◆ Work item
In which lines of the data does the string "places" appear? Copy every one.

◆ Listed entries
=== Begin Enclosure ===

-- ==== Sys2Proof/Machine/State.lean ====
section
/-! DEFINITION. The state of the YG-4: every piece of state the spec names, as plain data, and the state after a
whole-device reset. INVENTORY.md lists each field with its rule. Fields marked (model) are the model's own. -/
namespace Sys2Proof.Machine
open Sys2Proof

/-- Why the machine stops: no rule of the spec leads here. -/
inductive Fault where
  /-- A thread word was executed while no group issues a chain (State.issue is none). Raised by every meaning of a thread
  word; no turn of the rules leads here, only `exec` applied by itself, or an agenda that names a thread word as an event.
  Safe: nothing is claimed of such a state. -/
  | noIssuer
  deriving DecidableEq, Repr

/-- Why an instruction has no meaning. -/
inductive Refusal where
  /-- An arm of `exec` whose meaning is not written yet; safe. -/
  | notModelled (mnemonic : String)
  deriving DecidableEq, Repr

/-! ## Threads and warps -/

/-- A nested trap that holds its thread (R333): the cause it raised and its TRAPADDR. -/
structure HeldTrap where
  cause : Nat
  addr : DWord
  serial : Nat
  deriving DecidableEq, Repr

/-- Whether a thread lives, and what keeps it from issuing for good or for long (R129, R139, R326, R333, R336). -/
inductive Life where
  /-- a lane of a pool warp that never held a thread (R159) -/
  | absent
  | live
  /-- stopped by a trap with TRAPVEC.ENTRY = 0 (R32) -/
  | stopped
  /-- held by a nested trap (R333) -/
  | held (t : HeldTrap)
  /-- parked as a stray under a fault identifier, with its own faulting address (R336, R338) -/
  | stray (fid : Word) (addr : DWord)
  /-- has executed CONT to the pool of a task, with its TARGET: the record is formed once the words it carries are full and the area has
  room (R180) -/
  | cont (pool target : Nat)
  /-- ended by EXIT or CONT, waiting for its registers (R129, R158) -/
  | ending
  | ended
  deriving DecidableEq, Repr

/-- What holds a live thread with its group (R142). -/
inductive Hold where
  | none
  /-- at a JOIN since a cycle (R144), or released from it because JOINLIM has passed -/
  | join (since : Nat)
  | joinPast
  /-- at a WSYNC (R167), or released from it -/
  | wsync
  | wsyncPast
  /-- after HURDLE: the scope, the hurdle, the phases still to complete, and whether the thread arrives again when
  the first of two completes (R171) -/
  | hurdle (flock : Bool) (h : Nat) (left : Nat) (again : Bool)
  /-- at the stile with a gang round (R288), released from it, or told that its round has closed (R289) -/
  | stile
  | stilePast
  | stileBad
  /-- at an AWAIT, a decision-queue wait, a TLWAIT, a BWAIT or a BOWAIT (R142, R344) -/
  | wait
  /-- at a DQPOP or BRDQ until these lanes, which were parked as strays, have come to the same PC (R151) -/
  | strays (lanes : BitVec 32)
  deriving DecidableEq, Repr

/-- A thread (R14). -/
structure Thread where
  v : Vector Word 24
  full : BitVec 24
  g : BitVec 16
  pc : BitVec 24
  trapvec : Word
  trapen : Word
  srseed : Word
  trapcause : Word
  trappc : Word
  trapaddr : DWord
  trapMode : Bool
  seq : BitVec 30
  clockhi : Word
  arrived : BitVec 32
  life : Life
  hold : Hold
  /-- the wait count of its group (R142) -/
  wait : Nat
  deriving DecidableEq, Repr

/-- A yielded group and the threads that have still to issue or end (R143). -/
structure Yield where
  lanes : BitVec 32
  owed : BitVec 32
  deriving DecidableEq, Repr

/-- A warp, or a herder with its one thread (R138, R148). -/
structure Warp where
  threads : List Thread
  w : Vector Word 8
  wfull : BitVec 8
  fairness : BitVec 16
  joinlim : BitVec 16
  progress : Bool
  gang : Word
  /-- decision-queue entries consumed (R150) -/
  cursor : Nat
  /-- command words pushed to q0 and not yet a command (R178) -/
  q0 : List Word
  yields : List Yield
  /-- the slice it is bound to, and which of the slice's eight places it holds (R137, R142) -/
  slice : Nat
  slot : Nat := 0
  deriving DecidableEq, Repr

/-! ## Workgroups and flocks -/

/-- A word that a thread word of a matrix operation names: how its two descriptors read (R273). -/
structure Desc where
  word0 : Word
  word1 : Word
  deriving DecidableEq, Repr

/-- The kinds of matrix operation, in the order of KIND (R282). -/
inductive MatKind where | mma | mlut | mzero | mload | mstore | mstoresr
  deriving DecidableEq, Repr

/-- An accepted matrix operation (R279). -/
structure MatOp where
  kind : MatKind
  z : Bool
  token : Bool
  tile : Nat
  a : Desc
  b : Desc
  num : Nat
  /-- MSTORESR: k, and the unit, lane and SEQ that its random words belong to (R296) -/
  k : Nat
  u : Nat
  lane : Nat
  seq : BitVec 30
  srseed : Word
  /-- the warps whose earlier accesses its acceptance released, its cycle, and the chain that it came from (R279, R290, R336) -/
  units : Word := 0
  since : Nat := 0
  pc : Nat := 0
  started : Bool
  /-- what its stores reported: OVF, INV, SAT (R282) -/
  ovf : Bool
  inv : Bool
  sat : Bool
  deriving DecidableEq, Repr

/-- A tile-copy command that has been accepted and has not completed (R300-R302). -/
structure CopyCmd where
  words : List Word
  stampMask : Bool
  /-- its number in its workgroup (model, R268) -/
  num : Nat := 0
  /-- the record it read at acceptance, as bytes, once read (R298) -/
  record : Option (List Byte)
  /-- the thread that pushed its fourth word, and its chain (R342) -/
  u : Nat
  lane : Nat
  pc : Nat
  /-- rows moved so far and nibbles of the next one, their byte count, whether a mismatch was masked, and the error that ended it -/
  row : Nat
  part : Nat
  moved : Nat
  masked : Bool
  error : Nat
  finished : Bool
  /-- the fault identifier while a translation fault holds it -/
  fault : Option Word
  deriving DecidableEq, Repr

/-- A wait-qualified load that is not satisfied (R212, R242). -/
structure WaitLoad where
  /-- issuing unit and executing lanes; one lane but for a uniform load -/
  m : Nat
  u : Nat
  lanes : List Nat
  /-- the granule it waits on: member and granule number -/
  target : Nat
  granule : Nat
  addr : DWord
  clear : Bool
  size : Nat
  signed : Bool
  dest : Reg
  /-- the registers of the destination that no later write of the chain overrides (R55) -/
  keep : List Reg
  /-- the cycle it issued in, and the hurdles at which its thread has arrived since (R174, R269) -/
  since : Nat := 0
  owes : BitVec 32 := 0
  /-- its chain, and its address as its thread gave it -/
  pc : Nat := 0
  va : DWord := 0
  deriving DecidableEq, Repr

/-- A pop that waits for its word (R176, R179): queue 1 or 3, or 0 for the decision queue, with the entry index. -/
structure Pop where
  queue : Nat
  u : Nat
  lanes : List Nat
  dest : Reg
  entry : Nat
  deriving DecidableEq, Repr

/-- An open stile round (R288): mask, operation, and the warps that have arrived. -/
structure Round where
  mask : Word
  op : List Nat
  arrived : Word
  deriving DecidableEq, Repr

/-- A notice for a herder (R333, R335). -/
inductive Notice where
  | nested (u lane : Nat)
  | xfthresh (jcb : DWord)
  deriving DecidableEq, Repr

/-- The operation of another agent that writes (R268): a tile copy of a workgroup, a transform, with the flock
that issued it, or a bulk packet of a queue, by its number. -/
inductive WriteOp where
  | none
  | copy (f m n : Nat)
  | stream (f : Option Nat) (n : Nat)
  | bulk (q : Nat) (n : Word)
  deriving DecidableEq, Repr

/-- A workgroup (R152). -/
structure Workgroup where
  wgid : Nat
  member : Nat
  stage : Nat
  core : Nat
  /-- which of its core's four places it holds (R148, R280) -/
  slot : Nat := 0
  warps : List Warp
  herder : Option Warp
  /-- where its allocation lies in its core's scratchpad (R209) -/
  scratchAt : Nat := 0
  scratch : List Host.Cell
  /-- granule bits, 1 full (R211) -/
  granules : BitVec 24576
  tags : List DWord
  tagUse : BitVec 30
  /-- accumulator tiles, sparse by 64·i + j, an unlisted element +0 (R272) -/
  tiles : List (List (Nat × Word))
  /-- the number of the next matrix operation (R279) -/
  opnum : BitVec 16
  matQ : List MatOp
  q3 : List Word
  q3asked : Nat
  q1 : List Word
  q1asked : Nat
  /-- the number of the command of each token of q1, and of the commands accepted (model, R268) -/
  q1ops : List Nat := []
  copyNum : Nat := 0
  /-- what engine arrivals at barrier objects counted: the object, PHASE before the arrival, and the operation (R268, R303) -/
  counted : List (Nat × Nat × WriteOp) := []
  copies : List CopyCmd
  hurdles : List Word
  /-- decision queue: the held entries, and the index of the first (R150) -/
  dq : List Word
  dqBase : Nat
  notices : List Notice
  waits : List WaitLoad
  pops : List Pop
  rounds : List Round
  ended : Bool
  deriving DecidableEq, Repr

=== End Enclosure ===

◆ Task response
  /-- the slice it is bound to, and which of the slice's eight places it holds (R137, R142) -/
  /-- which of its core's four places it holds (R148, R280) -/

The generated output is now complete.